In a groundbreaking paper published in Light Science & Application ("Efficient ultrafast laser writing with elliptical polarization"), a group of researchers led by Professor Peter G. Kazansky from the Optoelectronics Research Centre at the University of Southampton, United Kingdom, unveiled their discovery of efficient ultrafast laser nanostructuring with elliptical polarization in silica glass.
Efficient writing of anisotropic nanopores in glass
a, Birefringence images of laser patterns written in silica glass with linearly and elliptically polarized pulses. b, Scanning electron microscope (SEM) images of corresponding nanopore structures. (Image courtesy of the researchers)
Surprisingly, despite the nonlinear absorption being approximately 2.5 times weaker, elliptically polarized pulses yield about double the birefringence compared to linearly polarized light.
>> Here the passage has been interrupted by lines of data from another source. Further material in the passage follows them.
-- ==== Sys2Proof/Machine/Operands.lean ====
section
/-! DEFINITION. How a meaning reads its operands and the state: slots, channels, clients and ports by number,
handles (R2, R3), the fields of payloads and their ranges (R172), the port, session and handle checks that the
commands share (R4, R131, R132), and the bytes of a response payload. -/

namespace Sys2Proof.Machine

/-! ## Access to the state -/

/-- Slot `i` of the grant table. -/
def State.slot (s : State) (i : SlotId) : Slot := s.slots[i]

/-- Channel `n`. -/
def State.channel (s : State) (n : ChannelId) : Channel := s.channels[n]

/-- The entry of client `c`. -/
def State.client (s : State) (c : ClientId) : Client := s.clients[c]

/-- The port unit `p`. -/
def State.port (s : State) : PortId → PortUnit
  | .client => s.clientPort
  | .management => s.managementPort

/-- Write slot `i`. -/
def State.setSlot (s : State) (i : SlotId) (x : Slot) : State := { s with slots := s.slots.set i x }

/-- Write the record of slot `i`; its generation stays (R5). -/
def State.setRecord (s : State) (i : SlotId) (r : Record) : State :=
  s.setSlot i { gen := (s.slot i).gen, record := some r }

/-- Write channel `n`. -/
def State.setChannel (s : State) (n : ChannelId) (x : Channel) : State :=
  { s with channels := s.channels.set n x }

/-- Write the entry of client `c`. -/
def State.setClient (s : State) (c : ClientId) (x : Client) : State :=
  { s with clients := s.clients.set c x }

/-- Write the port unit `p`. -/
def State.setPort (s : State) (p : PortId) (x : PortUnit) : State :=
  match p with
  | .client => { s with clientPort := x }
  | .management => { s with managementPort := x }

/-! ## Records -/

/-- A record is live while it is ACTIVE or NOTICED (R10). -/
def Record.isLive (r : Record) : Bool :=
  match r.phase with
  | .live _ _ _ => true
  | _ => false

/-- A record is QUEUED. -/
def Record.isQueued (r : Record) : Bool :=
  match r.phase with
  | .queued _ => true
  | _ => false

/-- A record is ACTIVE. -/
def Record.isActive (r : Record) : Bool :=
  match r.phase with
  | .live _ _ none => true
  | _ => false

/-- The notice part, which is present exactly while the record is NOTICED (R9). -/
def Record.notice? (r : Record) : Option Notice :=
  match r.phase with
  | .live _ _ notice => notice
  | _ => none

/-- A record is a tombstone. -/
def Record.isRetired (r : Record) : Bool :=
  match r.phase with
  | .retired _ => true
  | _ => false

/-- The relief of a notice to a record of amount `a`: amount less required amount (R79). -/
def reliefOf (a : Nat) (x : Notice) : Nat := a - x.required

/-- The slots whose records satisfy `f`, in slot order. -/
def slotsWhere (f : Record → Bool) (s : State) : List SlotId :=
  (List.finRange 64).filter fun i => (s.slot i).record.any f

/-- The lowest-numbered FREE slot (R5). -/
def lowestFree (s : State) : Option SlotId :=
  (List.finRange 64).find? fun i => (s.slot i).record.isNone

/-- The number of FREE slots (R10). -/
def freeSlots (s : State) : Nat :=
  (List.finRange 64).countP fun i => (s.slot i).record.isNone

/-- The class of the record in slot `i`; the worst class for a FREE slot. -/
def classOf (s : State) (i : SlotId) : Nat :=
  match (s.slot i).record with
  | some r => r.cls.val
  | none => 3

/-! ## Time -/

/-- The deadline of a timer of length `len` set now, modulo 2^32 (2.2, R28). -/
def deadlineIn (len : Nat) (s : State) : Tick := s.tick + BitVec.ofNat 32 len

/-- The due test of R27. -/
def dueAt (now deadline : Tick) : Bool := decide ((now - deadline).toNat < 2 ^ 31)

/-! ## Handles (R2, R3) -/

/-- The handle of slot `i` at generation `gen`. -/
def handleOf (i : SlotId) (gen : BitVec 4) : Nat := gen.toNat * 64 + i.val

/-- The slot that a handle names: the handle modulo 64. -/
def handleSlot (handle : Half) : SlotId := Fin.ofNat 64 handle.toNat

/-- The generation that a handle names: the handle divided by 64. -/
def handleGen (handle : Half) : Nat := handle.toNat / 64

/-- A handle field is 0 to 1023. -/
def handleOk (handle : Half) : Bool := decide (handle.toNat ≤ 1023)

/-- The slot and the record that a handle names; none when the handle is stale (R3). -/
def named (handle : Half) (s : State) : Option (SlotId × Record) :=
  let i := handleSlot handle
  if (s.slot i).gen.toNat = handleGen handle then (s.slot i).record.map fun r => (i, r) else none

/-- The acting client and the handle of a RENEW or a RESIZE, the commands of R36 and R76. -/
def changeOf : Instr → Option (ClientId × Half)
  | .renew _ c h => some (c, h)
  | .resize _ c h _ => some (c, h)
  | _ => none

/-- The command `i` of port `p` is in flight, and is a RENEW or a RESIZE whose record a CLOSE_CLIENT of its client,
taken first, has freed (R36, R76). -/
def wasOvertaken (p : PortId) (i : Instr) (s : State) : Bool :=
  decide ((s.port p).handed = some i) && (s.port p).overtaken

/-! ## Check orders -/

/-- A check order: the first check that fails gives its result. -/
def firstFailure : List (Bool × Result) → Option Result
  | [] => none
  | (true, _) :: rest => firstFailure rest
  | (false, e) :: _ => some e

/-- R131 for a client command: denied on the client port to client 0. -/
def clientMaySend (p : PortId) (c : ClientId) : Bool :=
  match p with
  | .client => decide (c ≠ 0)
  | .management => true

/-- R131 for a supervisor command: taken on the management port from client 0. -/
def supervisorMaySend (p : PortId) (c : ClientId) : Bool :=
  match p with
  | .client => false
  | .management => decide (c = 0)

/-- Controller state RUN or HOLD. -/
def Mode.serves : Mode → Bool
  | .run => true
  | .hold => true
  | _ => false

/-- Controller state CONFIG, RUN or HOLD. -/
def Mode.notSafe : Mode → Bool
  | .safe => false
  | _ => true

/-- The port and session tests of a client command (R131, R132), and its controller state test. -/
def clientChecks (p : PortId) (c : ClientId) (modeOk : Bool) (s : State) : List (Bool × Result) :=
  [(clientMaySend p c, .denied), ((s.client c).isOpen, .closed), (modeOk, .mode)]

/-- The check order of R4 up to ownership. `mayName` is the ownership step for the record found. -/
def namedRecord (pre : List (Bool × Result)) (fieldsOk : Bool) (handle : Half) (mayName : Record → Bool)
    (s : State) : Except Result (SlotId × Record) :=
  match firstFailure (pre ++ [(handleOk handle && fieldsOk, .range)]) with
  | some e => .error e
  | none =>
    match named handle s with
    | none => .error .stale
    | some (i, r) => if mayName r then .ok (i, r) else .error .notOwner

/-! ## Fields and ranges (R172) -/

/-- The channel that a byte names. -/
def channelOf (b : Byte) : ChannelId := Fin.ofNat 24 b.toNat

/-- A channel field is 0 to 23. -/
def channelOk (b : Byte) : Bool := decide (b.toNat ≤ 23)

/-- A value lies in a range; ranges are inclusive (4.1). -/
def within (lo hi v : Nat) : Bool := decide (lo ≤ v) && decide (v ≤ hi)

/-- What a REQUEST asks for, its fields in range (Table 19). -/
structure Ask where
  channel : ChannelId
  amount  : Nat
  cls     : Fin 4
  kind    : Kind
  floor   : Option Nat
  wait    : Bool
  timeout : Option Nat
  tag     : Half
deriving DecidableEq, Repr

/-- The fields of a REQUEST payload (Table 49), or none where one is outside its range (R55, R172).
An absent floor or timeout, and the lease length of a STANDING request, are not checked. -/
def askOf (channel : Byte) (amount : Half) (cls flags : Byte) (lease : Quad) (floor timeout tag : Half) :
    Option Ask :=
  let leased := flags.getLsbD 0
  let hasFloor := flags.getLsbD 2
  let hasTimeout := flags.getLsbD 3
  if channelOk channel && within 1 2500 amount.toNat && decide (cls.toNat ≤ 3) && decide (flags.toNat < 16)
      && (!leased || within 100 600000 lease.toNat)
      && (!hasFloor || within 1 (amount.toNat - 1) floor.toNat)
      && (!hasTimeout || within 10 60000 timeout.toNat) then
    some { channel := channelOf channel, amount := amount.toNat, cls := Fin.ofNat 4 cls.toNat,
           kind := if leased then .leased lease.toNat else .standing,
           floor := if hasFloor then some floor.toNat else none,
           wait := flags.getLsbD 1,
           timeout := if hasTimeout then some timeout.toNat else none,
           tag := tag }
  else none

/-! ## Bytes of a response payload (9.2, 9.6) -/

/-- A one-byte field. -/
def byte1 (n : Nat) : List Byte := [BitVec.ofNat 8 n]

/-- A two-byte field, most significant byte first. -/
def byte2 (n : Nat) : List Byte := [BitVec.ofNat 8 (n / 256), BitVec.ofNat 8 n]

/-- A four-byte field, most significant byte first. -/
def byte4 (n : Nat) : List Byte := byte2 (n / 65536) ++ byte2 n

/-- A flag bit: `2 ^ k` when it is set. -/
def bitAt (k : Nat) (b : Bool) : Nat := if b then 2 ^ k else 0

end Sys2Proof.Machine
end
The team observed anisotropic nanopores with a higher concentration in elliptically polarized pulses.
This phenomenon is attributed to the enhanced interaction of circularly polarized light with a network of randomly oriented bonds and hole polarons in silica glass, as well as the efficient tunneling ionization of defects possessing low excitation potentials by circular polarization.
The researchers elucidated, "It is widely assumed that multiphoton ionization is the primary mechanism governing ultrafast laser writing in transparent materials, but our investigation has revealed that tunneling excitation of laser-induced defects, such as self-trapped holes, plays a crucial role in nanostructuring silica glass."
They further projected, "In 5D optical data storage, information can be recorded using elliptically polarized pulses with reduced energy and increased writing speed. Additionally, our demonstration enables the fabrication of large-area geometric phase optical elements and vector beam converters with ultrahigh transmittance for high-power and UV lasers."